Dies liegt daran, dass es geringfügige Unterschiede in den Verteilungen geben kann (was bedeutet, dass sie nicht identisch sind), diese jedoch so klein sind, dass Tests den Unterschied nicht wirklich feststellen können.
Betrachten Sie 2 Verteilungen, die erste ist einheitlich von 0 bis 1, die zweite ist eine Mischung aus 2 Uniformen, also 1 zwischen 0 und 0,999 und 1 zwischen 9,999 und 10 (0 an anderer Stelle). Es ist also klar, dass diese Verteilungen unterschiedlich sind (ob der Unterschied bedeutsam ist, ist eine andere Frage). Wenn Sie jedoch eine Stichprobengröße von 50 (insgesamt 100) wählen, besteht eine Wahrscheinlichkeit von über 90%, dass Sie nur Werte zwischen 0 und 0,999 und sehen kann keinen wirklichen Unterschied erkennen.

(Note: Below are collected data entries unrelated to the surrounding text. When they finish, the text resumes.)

-- ==== Sys2Proof/Machine/State.lean ====
section
/-! DEFINITION. The state of the block (`10_state.md`) and of the host's side of its interface, as plain data; the reasons
a step can stop; the state after reset (R39). -/

namespace Sys2Proof.Machine

/-- An internal byte space: one byte for each address 0 to 127 (`10_state.md` R37). Log entry 11. -/
abbrev Memory := List Byte

/-- The size of every internal byte space (R23, R30, R37). -/
def spaceSize : Nat := 128

/-- The byte space has its form: a byte for every address and nothing else, so that equal contents are equal data. -/
abbrev Memory.wf (m : Memory) : Prop := m.length = spaceSize

/-- The phase of a digest instance (R29). -/
inductive Phase where
  | absorb
  | final
  deriving DecidableEq, Repr

/-- A digest instance (R23). `ALG` is not a field of its own: it is the algorithm whose shape `H` has (log entry 12). -/
structure Instance where
  /-- The chaining value, and with it the algorithm tag (R21, R24). -/
  H : Chain
  /-- The partial-block buffer, 128 bytes of which `B(ALG)` are used (R25). -/
  BUF : Memory
  /-- The buffer occupancy, less than `B(ALG)` at every command boundary (R26). -/
  OCC : Nat
  /-- The bytes absorbed since the last INIT or RESET, modulo `2^64` (R27). -/
  LEN : Word64
  /-- Whether the result has been taken (R29). -/
  PHASE : Phase
  deriving DecidableEq, Repr

/-- The algorithm tag `ALG` of an instance (R21). -/
def Instance.ALG (x : Instance) : Alg := x.H.alg

/-- What the core is doing at a step boundary. It is idle exactly while `STATUS.BUSY` is 0 (R32, R33). -/
inductive Activity where
  /-- No command is in progress. -/
  | idle
  /-- A command was accepted and waits for its payload bytes (`70_reset_and_hazards.md` R255). -/
  | running (i : Instr)
  /-- A refused command waits for the `count` payload bytes it discards (`60_exceptions.md` R226). -/
  | discarding (e : CmdError) (count : Nat)
  /-- A command has run and its output is not all accepted (R256). -/
  | draining
  deriving DecidableEq, Repr

/-- A move of the host (`10_state.md` R20), the block's whole outside world. Log entry 6. -/
inductive HostMove where
  /-- Offer a command word on the command stream. -/
  | offerCommand (w : Word32)
  /-- Put bytes on the data-in stream. -/
  | offerBytes (bs : List Byte)
  /-- Stand ready to accept `n` further bytes of the data-out stream. -/
  | acceptBytes (n : Nat)
  /-- Read the `STATUS` word. -/
  | readStatus
  /-- Assert or release the reset input. -/
  | setReset (asserted : Bool)
  /-- Let the core make one move. -/
  | letCore
  deriving DecidableEq, Repr

/-- The state of the machine: the block, the host's side of its four streams and of its reset input, and the number of
free values drawn so far. -/
structure State where
  /-- The host-visible digest instance (R28). -/
  D : Instance
  /-- The HMAC engine's inner instance, scratch of DIGEST and HKEY (R28). -/
  I : Instance
  /-- The HMAC engine's outer instance (R28). -/
  O : Instance
  /-- The key register: the signing key with the inner pad applied (R30). -/
  K : Memory
  /-- The algorithm the key was derived for (R31). -/
  KALG : Alg
  /-- A key is stored (R31). -/
  KVALID : Bool
  /-- `STATUS.ERR`: a command has been refused since the last clear (R32). -/
  ERR : Bool
  /-- `STATUS.ERRCODE`: the code of the first of them (R32). -/
  ERRCODE : BitVec 2
  /-- The command in progress; `STATUS.BUSY` shows whether there is one (R33). -/
  activity : Activity
  /-- The data-in stream inside the block, oldest byte first (R37). -/
  din : List Byte
  /-- The data-out stream inside the block: bytes written and not yet accepted, oldest first (R37). -/
  dout : List Byte
  /-- The command stream: words offered and not yet accepted, oldest first (R34). -/
  cmds : List Word32
  /-- The reset input is asserted (`70_reset_and_hazards.md` R250). -/
  rst : Bool
  /-- How many further output bytes the host stands ready to accept. Log entry 7. -/
  credit : Nat
  /-- The output bytes the host has accepted, oldest first. Log entry 7. -/
  taken : List Byte
  /-- The last `STATUS` word the host has read. Log entry 9. -/
  sampled : Word32
  /-- The host's coming moves, in order. Log entry 6. -/
  script : List HostMove
  /-- The model's own field: how many draws of free values have been made. Log entry 1. -/
  draws : Nat
  deriving DecidableEq, Repr

/-- Why a step stops with a fault. There is no constructor: the block has no fault state
(`93_implementation_defined.md`: "`fault`: not used"; `60_exceptions.md` R220), so no one raises a fault. Safe. -/
inductive Fault where
  deriving DecidableEq, Repr

/-- Why a step is refused. -/
inductive Refusal where
  /-- An instruction without a meaning in this model. No arm of `exec` raises it: every row of the opcode table has its
  meaning. Safe. -/
  | notModelled (mnemonic : String)
  deriving DecidableEq, Repr

/-- An instance just created: initial chaining value, nothing absorbed (R39, `41_streaming.md` R150), here with a buffer
of zeros, which the spec leaves unspecified (log entry 2). -/
def freshInstance (alg : Alg) : Instance :=
  { H := iv alg, BUF := zeros spaceSize, OCC := 0, LEN := 0#64, PHASE := .absorb }

/-- The machine right after reset (R39, `70_reset_and_hazards.md` R250). `I`, `O` and `D.BUF` are unspecified there and
hold the values of log entry 2; the host has offered nothing (log entries 6, 7, 8, 9). -/
def State.reset : State where
  D := freshInstance .md5
  I := freshInstance .md5
  O := freshInstance .md5
  K := zeros spaceSize
  KALG := .md5
  KVALID := false
  ERR := false
  ERRCODE := 0b00#2
  activity := .idle
  din := []
  dout := []
  cmds := []
  rst := false
  credit := 0
  taken := []
  sampled := 0#32
  script := []
  draws := 0

end Sys2Proof.Machine
end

Es gibt Möglichkeiten, so genannte Äquivalenztests durchzuführen, bei denen Sie fragen, ob die 2 Verteilungen / Populationen äquivalent sind. Sie müssen jedoch definieren, was Sie als äquivalent betrachten. In der Regel liegt ein Differenzmaß innerhalb eines bestimmten Bereichs, dh die Differenz der 2 Mittelwerte beträgt weniger als 5% des Durchschnitts der 2 Mittelwerte, oder die KS-Statistik liegt unter einem bestimmten Grenzwert usw. Wenn Sie kann dann ein Konfidenzintervall für die Differenzstatistik berechnen (Mittelwertdifferenz kann nur das Konfidenzintervall sein, Bootstrapping, Simulation oder andere Methoden können für andere Statistiken erforderlich sein). Wenn das gesamte Konfidenzintervall in den "Äquivalenzbereich" fällt, betrachten wir die 2 Populationen / Verteilungen als "äquivalent".
Der schwierige Teil besteht darin, herauszufinden, wie die Äquivalenzregion aussehen soll.